• Work to complete
Begin with the first line of the entries below and reproduce each line exactly, ending with the line that holds "theorem State_raise_frame (s".

• Saved data entries
@[simp] theorem raiseRecord_frame (s : State) (a : EvRec) (b : Reach) :
    (raiseRecord s a b).pending = s.pending ∧ (raiseRecord s a b).now = s.now ∧ (raiseRecord s a b).fresh = s.fresh ∧
    (raiseRecord s a b).gen = s.gen ∧ (raiseRecord s a b).ruling = s.ruling ∧ (raiseRecord s a b).cap = s.cap ∧
    (raiseRecord s a b).unit = s.unit ∧ (raiseRecord s a b).pwr = s.pwr ∧ (raiseRecord s a b).cfg = s.cfg ∧
    (raiseRecord s a b).seams = s.seams ∧ (raiseRecord s a b).fab = s.fab ∧ (raiseRecord s a b).clk = s.clk ∧
    (raiseRecord s a b).tim = s.tim ∧ (raiseRecord s a b).lan = s.lan ∧ (raiseRecord s a b).rx = s.rx ∧
    (raiseRecord s a b).tx = s.tx ∧ (raiseRecord s a b).shu = s.shu ∧ (raiseRecord s a b).noc = s.noc ∧
    (raiseRecord s a b).mem = s.mem ∧ (raiseRecord s a b).itg = s.itg ∧ (raiseRecord s a b).upd = s.upd := by
  unfold raiseRecord
  simp

@[simp] theorem raiseWith_frame (s : State) (a : EvRec) (b : Reach) :
    (raiseWith s a b).pending = s.pending ∧ (raiseWith s a b).now = s.now ∧ (raiseWith s a b).fresh = s.fresh ∧
    (raiseWith s a b).gen = s.gen ∧ (raiseWith s a b).ruling = s.ruling ∧ (raiseWith s a b).cap = s.cap ∧
    (raiseWith s a b).unit = s.unit ∧ (raiseWith s a b).pwr = s.pwr ∧ (raiseWith s a b).cfg = s.cfg ∧
    (raiseWith s a b).seams = s.seams ∧ (raiseWith s a b).fab = s.fab ∧ (raiseWith s a b).clk = s.clk ∧
    (raiseWith s a b).tim = s.tim ∧ (raiseWith s a b).lan = s.lan ∧ (raiseWith s a b).rx = s.rx ∧
    (raiseWith s a b).tx = s.tx ∧ (raiseWith s a b).shu = s.shu ∧ (raiseWith s a b).noc = s.noc ∧
    (raiseWith s a b).mem = s.mem ∧ (raiseWith s a b).itg = s.itg ∧ (raiseWith s a b).upd = s.upd := by
  unfold raiseWith
  simp

@[simp] theorem State_raise_frame (s : State) (a : Nat) (b : Nat) (c : List Byte) :
    (State.raise s a b c).pending = s.pending ∧ (State.raise s a b c).now = s.now ∧ (State.raise s a b c).fresh = s.fresh ∧
    (State.raise s a b c).gen = s.gen ∧ (State.raise s a b c).ruling = s.ruling ∧ (State.raise s a b c).cap = s.cap ∧
    (State.raise s a b c).unit = s.unit ∧ (State.raise s a b c).pwr = s.pwr ∧ (State.raise s a b c).cfg = s.cfg ∧
    (State.raise s a b c).seams = s.seams ∧ (State.raise s a b c).fab = s.fab ∧ (State.raise s a b c).clk = s.clk ∧
    (State.raise s a b c).tim = s.tim ∧ (State.raise s a b c).lan = s.lan ∧ (State.raise s a b c).rx = s.rx ∧
    (State.raise s a b c).tx = s.tx ∧ (State.raise s a b c).shu = s.shu ∧ (State.raise s a b c).noc = s.noc ∧
    (State.raise s a b c).mem = s.mem ∧ (State.raise s a b c).itg = s.itg ∧ (State.raise s a b c).upd = s.upd := by
  unfold State.raise
  simp

@[simp] theorem raiseDone_frame (s : State) (a : TimedCmd) (b : Nat) :
    (raiseDone s a b).pending = s.pending ∧ (raiseDone s a b).now = s.now ∧ (raiseDone s a b).fresh = s.fresh ∧
    (raiseDone s a b).gen = s.gen ∧ (raiseDone s a b).ruling = s.ruling ∧ (raiseDone s a b).cap = s.cap ∧
    (raiseDone s a b).unit = s.unit ∧ (raiseDone s a b).pwr = s.pwr ∧ (raiseDone s a b).cfg = s.cfg ∧
    (raiseDone s a b).seams = s.seams ∧ (raiseDone s a b).fab = s.fab ∧ (raiseDone s a b).clk = s.clk ∧
    (raiseDone s a b).tim = s.tim ∧ (raiseDone s a b).lan = s.lan ∧ (raiseDone s a b).rx = s.rx ∧
    (raiseDone s a b).tx = s.tx ∧ (raiseDone s a b).shu = s.shu ∧ (raiseDone s a b).noc = s.noc ∧
    (raiseDone s a b).mem = s.mem ∧ (raiseDone s a b).itg = s.itg ∧ (raiseDone s a b).upd = s.upd := by
  unfold raiseDone
  simp

@[simp] theorem markOccurrence_frame (s : State) (a : Nat) (b : Nat) (c : Bool) :
    (markOccurrence s a b c).pending = s.pending ∧ (markOccurrence s a b c).now = s.now ∧
    (markOccurrence s a b c).fresh = s.fresh ∧ (markOccurrence s a b c).cat = s.cat ∧ (markOccurrence s a b c).gen = s.gen ∧
    (markOccurrence s a b c).ruling = s.ruling ∧ (markOccurrence s a b c).cap = s.cap ∧
    (markOccurrence s a b c).unit = s.unit ∧ (markOccurrence s a b c).pwr = s.pwr ∧ (markOccurrence s a b c).cfg = s.cfg ∧
    (markOccurrence s a b c).seams = s.seams ∧ (markOccurrence s a b c).fab = s.fab ∧ (markOccurrence s a b c).clk = s.clk ∧
    (markOccurrence s a b c).tim = s.tim ∧ (markOccurrence s a b c).lan = s.lan ∧ (markOccurrence s a b c).rx = s.rx ∧
    (markOccurrence s a b c).tx = s.tx ∧ (markOccurrence s a b c).shu = s.shu ∧ (markOccurrence s a b c).noc = s.noc ∧
    (markOccurrence s a b c).mem = s.mem ∧ (markOccurrence s a b c).itg = s.itg ∧ (markOccurrence s a b c).upd = s.upd := by
  unfold markOccurrence
  simp
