@[simp] theorem goDown_frame (s : State) (a : Nat) (b : Nat) :
    (goDown s a b).pending = s.pending ∧ (goDown s a b).now = s.now ∧ (goDown s a b).fresh = s.fresh ∧
    (goDown s a b).gen = s.gen ∧ (goDown s a b).ruling = s.ruling ∧ (goDown s a b).cap = s.cap ∧
    (goDown s a b).unit = s.unit ∧ (goDown s a b).pwr = s.pwr ∧ (goDown s a b).cfg = s.cfg ∧
    (goDown s a b).seams = s.seams ∧ (goDown s a b).fab = s.fab ∧ (goDown s a b).clk = s.clk ∧ (goDown s a b).tim = s.tim ∧
    (goDown s a b).lan = s.lan ∧ (goDown s a b).rx = s.rx ∧ (goDown s a b).tx = s.tx ∧ (goDown s a b).shu = s.shu ∧
    (goDown s a b).noc = s.noc ∧ (goDown s a b).mem = s.mem ∧ (goDown s a b).itg = s.itg ∧ (goDown s a b).upd = s.upd := by
  unfold goDown
  simp

@[simp] theorem startSub_frame (s : State) (a : Nat) :
    (startSub s a).pending = s.pending ∧ (startSub s a).now = s.now ∧ (startSub s a).fresh = s.fresh ∧
    (startSub s a).gen = s.gen ∧ (startSub s a).ruling = s.ruling ∧ (startSub s a).cap = s.cap ∧
    (startSub s a).mgmt = s.mgmt ∧ (startSub s a).unit = s.unit ∧ (startSub s a).pwr = s.pwr ∧ (startSub s a).cfg = s.cfg ∧
    (startSub s a).seams = s.seams ∧ (startSub s a).fab = s.fab ∧ (startSub s a).clk = s.clk ∧ (startSub s a).tim = s.tim ∧
    (startSub s a).rx = s.rx ∧ (startSub s a).tx = s.tx ∧ (startSub s a).shu = s.shu ∧ (startSub s a).noc = s.noc ∧
    (startSub s a).mem = s.mem ∧ (startSub s a).itg = s.itg ∧ (startSub s a).upd = s.upd := by
  unfold startSub
  simp

@[simp] theorem goUp_frame (s : State) (a : Nat) :
    (goUp s a).pending = s.pending ∧ (goUp s a).now = s.now ∧ (goUp s a).fresh = s.fresh ∧ (goUp s a).gen = s.gen ∧
    (goUp s a).ruling = s.ruling ∧ (goUp s a).cap = s.cap ∧ (goUp s a).unit = s.unit ∧ (goUp s a).pwr = s.pwr ∧
    (goUp s a).cfg = s.cfg ∧ (goUp s a).seams = s.seams ∧ (goUp s a).fab = s.fab ∧ (goUp s a).clk = s.clk ∧
    (goUp s a).tim = s.tim ∧ (goUp s a).lan = s.lan ∧ (goUp s a).rx = s.rx ∧ (goUp s a).tx = s.tx ∧ (goUp s a).shu = s.shu ∧
    (goUp s a).noc = s.noc ∧ (goUp s a).mem = s.mem ∧ (goUp s a).itg = s.itg ∧ (goUp s a).upd = s.upd := by
  unfold goUp
  simp

@[simp] theorem goNarrow_frame (s : State) (a : Nat) (b : Nat) (c : Nat) (d : Nat) :
    (goNarrow s a b c d).pending = s.pending ∧ (goNarrow s a b c d).now = s.now ∧ (goNarrow s a b c d).fresh = s.fresh ∧
    (goNarrow s a b c d).gen = s.gen ∧ (goNarrow s a b c d).ruling = s.ruling ∧ (goNarrow s a b c d).cap = s.cap ∧
    (goNarrow s a b c d).unit = s.unit ∧ (goNarrow s a b c d).pwr = s.pwr ∧ (goNarrow s a b c d).cfg = s.cfg ∧
    (goNarrow s a b c d).seams = s.seams ∧ (goNarrow s a b c d).fab = s.fab ∧ (goNarrow s a b c d).clk = s.clk ∧
    (goNarrow s a b c d).tim = s.tim ∧ (goNarrow s a b c d).rx = s.rx ∧ (goNarrow s a b c d).tx = s.tx ∧
    (goNarrow s a b c d).shu = s.shu ∧ (goNarrow s a b c d).noc = s.noc ∧ (goNarrow s a b c d).mem = s.mem ∧
    (goNarrow s a b c d).itg = s.itg ∧ (goNarrow s a b c d).upd = s.upd := by
  unfold goNarrow
  simp

@[simp] theorem checkSub_frame (s : State) (a : Nat) :
    (checkSub s a).pending = s.pending ∧ (checkSub s a).now = s.now ∧ (checkSub s a).fresh = s.fresh ∧
    (checkSub s a).gen = s.gen ∧ (checkSub s a).ruling = s.ruling ∧ (checkSub s a).cap = s.cap ∧
    (checkSub s a).unit = s.unit ∧ (checkSub s a).pwr = s.pwr ∧ (checkSub s a).cfg = s.cfg ∧
    (checkSub s a).seams = s.seams ∧ (checkSub s a).fab = s.fab ∧ (checkSub s a).clk = s.clk ∧ (checkSub s a).tim = s.tim ∧
    (checkSub s a).rx = s.rx ∧ (checkSub s a).tx = s.tx ∧ (checkSub s a).shu = s.shu ∧ (checkSub s a).noc = s.noc ∧
    (checkSub s a).mem = s.mem ∧ (checkSub s a).itg = s.itg ∧ (checkSub s a).upd = s.upd := by
  unfold checkSub
  repeat' split
  all_goals simp

@[simp] theorem checkLane_frame (s : State) (a : Nat) :
    (checkLane s a).pending = s.pending ∧ (checkLane s a).now = s.now ∧ (checkLane s a).fresh = s.fresh ∧
    (checkLane s a).gen = s.gen ∧ (checkLane s a).ruling = s.ruling ∧ (checkLane s a).cap = s.cap ∧
    (checkLane s a).unit = s.unit ∧ (checkLane s a).pwr = s.pwr ∧ (checkLane s a).cfg = s.cfg ∧
    (checkLane s a).seams = s.seams ∧ (checkLane s a).fab = s.fab ∧ (checkLane s a).clk = s.clk ∧
    (checkLane s a).tim = s.tim ∧ (checkLane s a).rx = s.rx ∧ (checkLane s a).tx = s.tx ∧ (checkLane s a).shu = s.shu ∧
    (checkLane s a).noc = s.noc ∧ (checkLane s a).mem = s.mem ∧ (checkLane s a).itg = s.itg ∧ (checkLane s a).upd = s.upd := by
  unfold checkLane
  split <;> simp

@[simp] theorem lockLane_frame (s : State) (a : Nat) :
    (lockLane s a).pending = s.pending ∧ (lockLane s a).now = s.now ∧ (lockLane s a).fresh = s.fresh ∧
    (lockLane s a).gen = s.gen ∧ (lockLane s a).ruling = s.ruling ∧ (lockLane s a).cap = s.cap ∧
    (lockLane s a).unit = s.unit ∧ (lockLane s a).pwr = s.pwr ∧ (lockLane s a).cfg = s.cfg ∧
    (lockLane s a).seams = s.seams ∧ (lockLane s a).fab = s.fab ∧ (lockLane s a).clk = s.clk ∧ (lockLane s a).tim = s.tim ∧
    (lockLane s a).rx = s.rx ∧ (lockLane s a).tx = s.tx ∧ (lockLane s a).shu = s.shu ∧ (lockLane s a).noc = s.noc ∧
    (lockLane s a).mem = s.mem ∧ (lockLane s a).itg = s.itg ∧ (lockLane s a).upd = s.upd := by
  unfold lockLane
  simp
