@[simp] theorem afterLocalised_frame (s : State) (a : Nat) :
    (afterLocalised s a).pending = s.pending ∧ (afterLocalised s a).now = s.now ∧ (afterLocalised s a).fresh = s.fresh ∧
    (afterLocalised s a).gen = s.gen ∧ (afterLocalised s a).ruling = s.ruling ∧ (afterLocalised s a).cap = s.cap ∧
    (afterLocalised s a).unit = s.unit ∧ (afterLocalised s a).pwr = s.pwr ∧ (afterLocalised s a).cfg = s.cfg ∧
    (afterLocalised s a).fab = s.fab ∧ (afterLocalised s a).clk = s.clk ∧ (afterLocalised s a).tim = s.tim ∧
    (afterLocalised s a).lan = s.lan ∧ (afterLocalised s a).rx = s.rx ∧ (afterLocalised s a).tx = s.tx ∧
    (afterLocalised s a).shu = s.shu ∧ (afterLocalised s a).noc = s.noc ∧ (afterLocalised s a).mem = s.mem ∧
    (afterLocalised s a).itg = s.itg ∧ (afterLocalised s a).upd = s.upd := by
  unfold afterLocalised
  simp only []
  repeat' split
  all_goals simp

@[simp] theorem localise_frame (s : State) (a : Nat) (b : Nat) (c : Bool) :
    (localise s a b c).pending = s.pending ∧ (localise s a b c).now = s.now ∧ (localise s a b c).fresh = s.fresh ∧
    (localise s a b c).gen = s.gen ∧ (localise s a b c).ruling = s.ruling ∧ (localise s a b c).cap = s.cap ∧
    (localise s a b c).unit = s.unit ∧ (localise s a b c).pwr = s.pwr ∧ (localise s a b c).cfg = s.cfg ∧
    (localise s a b c).fab = s.fab ∧ (localise s a b c).clk = s.clk ∧ (localise s a b c).tim = s.tim ∧
    (localise s a b c).lan = s.lan ∧ (localise s a b c).rx = s.rx ∧ (localise s a b c).tx = s.tx ∧
    (localise s a b c).shu = s.shu ∧ (localise s a b c).noc = s.noc ∧ (localise s a b c).mem = s.mem ∧
    (localise s a b c).itg = s.itg ∧ (localise s a b c).upd = s.upd := by
  unfold localise
  simp

@[simp] theorem reportMend_frame (s : State) (a : Nat) (b : Nat) (c : Nat) (d : Nat) :
    (reportMend s a b c d).pending = s.pending ∧ (reportMend s a b c d).now = s.now ∧
    (reportMend s a b c d).fresh = s.fresh ∧ (reportMend s a b c d).gen = s.gen ∧ (reportMend s a b c d).ruling = s.ruling ∧
    (reportMend s a b c d).cap = s.cap ∧ (reportMend s a b c d).unit = s.unit ∧ (reportMend s a b c d).pwr = s.pwr ∧
    (reportMend s a b c d).cfg = s.cfg ∧ (reportMend s a b c d).seams = s.seams ∧ (reportMend s a b c d).fab = s.fab ∧
    (reportMend s a b c d).clk = s.clk ∧ (reportMend s a b c d).tim = s.tim ∧ (reportMend s a b c d).lan = s.lan ∧
    (reportMend s a b c d).rx = s.rx ∧ (reportMend s a b c d).tx = s.tx ∧ (reportMend s a b c d).shu = s.shu ∧
    (reportMend s a b c d).noc = s.noc ∧ (reportMend s a b c d).mem = s.mem ∧ (reportMend s a b c d).itg = s.itg ∧
    (reportMend s a b c d).upd = s.upd := by
  unfold reportMend
  simp
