-- ==== Sys2Proof/Laws/Guarded.lean ====
section
/-! SUPPORT. What the operations on protected memory that may stop leave alone, and which of them keep memory's canonical
form. -/

namespace Sys2Proof.Machine

/-! ### Frames of the operations that may stop -/

/-- A node fetched and checked changes the counter cache alone (R470). -/
theorem fetchNode_outside {s t : State} {k j x pm pminor : Nat} {n : Nat × List Nat}
    (h : fetchNode s k j x pm pminor = .ok (t, n)) : Outside [.itg] s t := by
  simp only [fetchNode] at h
  split at h
  · cases h
  · split at h
    · simp only [Except.ok.injEq, Prod.mk.injEq] at h
      rw [← h.1]; intro p hp; cases p <;> simp at hp ⊢
    · cases h

/-- Fetching a node changes the counter cache, and draws a free value where the claimed archive is in error. -/
theorem getNode_outside (k d : Nat) : ∀ (s : State) (x : Nat) (t : State) (n : Nat × List Nat),
    getNode k d s x = .ok (t, n) → Outside [.fresh, .itg] s t := by
  induction d with
  | zero =>
    intro s x t n h
    simp only [getNode, Except.ok.injEq, Prod.mk.injEq] at h
    rw [← h.1]; exact .refl _ _
  | succ d ih =>
    intro s x t n h
    rw [getNode] at h
    have hu : Outside [.fresh, .itg] s (if cacheBad s k = true then s.draw else s) := by
      intro p hp
      cases p <;> simp at hp ⊢
    generalize (if cacheBad s k = true then s.draw else s) = u at h hu
    split at h
    · simp only [Except.ok.injEq, Prod.mk.injEq] at h
      rw [← h.1]; exact hu
    · cases h
    · split at h
      · cases h
      · next heq => exact (hu.trans (ih _ _ _ _ heq)).trans ((fetchNode_outside h).mono (by decide))

theorem nodeAt_outside {s t : State} {k j x : Nat} {n : Nat × List Nat} (h : nodeAt s k j x = .ok (t, n)) :
    Outside [.fresh, .itg] s t := getNode_outside k _ s x t n h

theorem noteVerified_outside (s : State) (k n : Nat) : Outside [.cat] s (noteVerified s k n) := by
  intro q hq; cases q <;> simp at hq ⊢

/-- A protected read changes the counter cache and counts a line verified, free values drawn apart (R470, R483). -/
theorem readLine_outside {s t : State} {k loc : Nat} {b : List Byte} (h : readLine s k loc = .ok (t, b)) :
    Outside [.fresh, .cat, .itg] s t := by
  unfold readLine at h
  split at h
  · cases h
  · next heq =>
    split at h
    · cases h
    · simp only [Except.ok.injEq, Prod.mk.injEq] at h
      rw [← h.1]
      exact ((nodeAt_outside heq).mono (by decide)).trans ((noteVerified_outside _ _ _).mono (by decide))

theorem sealLine_outside (s : State) (k loc : Nat) (keys : KeySet) (a b : Nat) (p : List Byte) :
    Outside [.mem] s (sealLine s k loc keys a b p) := by
  intro q hq; cases q <;> simp at hq ⊢

theorem setNode_outside (s : State) (k j x a : Nat) (m : List Nat) : Outside [.itg] s (setNode s k j x a m) := by
  intro q hq; cases q <;> simp at hq ⊢

/-- A protected write changes memory and the counters (R472, R483). -/
theorem writeLine_outside {s t : State} {k loc : Nat} {w : Option Nat} {b : List Byte} (h : writeLine s k loc w b = .ok t) :
    Outside [.fresh, .cat, .mem, .itg] s t := by
  unfold writeLine at h
  extract_lets i at h
  split at h
  · cases h
  · next u major minors heq =>
    have hu : Outside [.fresh, .cat, .mem, .itg] s u := (nodeAt_outside heq).mono (by decide)
    extract_lets keys m plain at h
    clear_value plain keys
    split at h
    · cases h
    · rename_i v _ _
      have hv : Outside [.fresh, .cat, .mem, .itg] u v := by
        intro q hq; cases q <;> simp at hq <;> simp [v]
      clear_value v
      split at h
      · split at h <;> cases h
      · simp only [Except.ok.injEq] at h
        rw [← h]
        exact ((hu.trans hv).trans ((sealLine_outside _ _ _ _ _ _ _).mono (by decide))).trans
          ((setNode_outside _ _ _ _ _ _).mono (by decide))

end Sys2Proof.Machine
end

• Response
@[simp] theorem raiseRecord_frame (s : State) (a : EvRec) (b : Reach) :
    (raiseRecord s a b).pending = s.pending ∧ (raiseRecord s a b).now = s.now ∧ (raiseRecord s a b).fresh = s.fresh ∧
    (raiseRecord s a b).gen = s.gen ∧ (raiseRecord s a b).ruling = s.ruling ∧ (raiseRecord s a b).cap = s.cap ∧
    (raiseRecord s a b).unit = s.unit ∧ (raiseRecord s a b).pwr = s.pwr ∧ (raiseRecord s a b).cfg = s.cfg ∧
    (raiseRecord s a b).seams = s.seams ∧ (raiseRecord s a b).fab = s.fab ∧ (raiseRecord s a b).clk = s.clk ∧
    (raiseRecord s a b).tim = s.tim ∧ (raiseRecord s a b).lan = s.lan ∧ (raiseRecord s a b).rx = s.rx ∧
    (raiseRecord s a b).tx = s.tx ∧ (raiseRecord s a b).shu = s.shu ∧ (raiseRecord s a b).noc = s.noc ∧
    (raiseRecord s a b).mem = s.mem ∧ (raiseRecord s a b).itg = s.itg ∧ (raiseRecord s a b).upd = s.upd := by
  unfold raiseRecord
  simp

@[simp] theorem raiseWith_frame (s : State) (a : EvRec) (b : Reach) :
    (raiseWith s a b).pending = s.pending ∧ (raiseWith s a b).now = s.now ∧ (raiseWith s a b).fresh = s.fresh ∧
    (raiseWith s a b).gen = s.gen ∧ (raiseWith s a b).ruling = s.ruling ∧ (raiseWith s a b).cap = s.cap ∧
    (raiseWith s a b).unit = s.unit ∧ (raiseWith s a b).pwr = s.pwr ∧ (raiseWith s a b).cfg = s.cfg ∧
    (raiseWith s a b).seams = s.seams ∧ (raiseWith s a b).fab = s.fab ∧ (raiseWith s a b).clk = s.clk ∧
    (raiseWith s a b).tim = s.tim ∧ (raiseWith s a b).lan = s.lan ∧ (raiseWith s a b).rx = s.rx ∧
    (raiseWith s a b).tx = s.tx ∧ (raiseWith s a b).shu = s.shu ∧ (raiseWith s a b).noc = s.noc ∧
    (raiseWith s a b).mem = s.mem ∧ (raiseWith s a b).itg = s.itg ∧ (raiseWith s a b).upd = s.upd := by
  unfold raiseWith
  simp

@[simp] theorem State_raise_frame (s : State) (a : Nat) (b : Nat) (c : List Byte) :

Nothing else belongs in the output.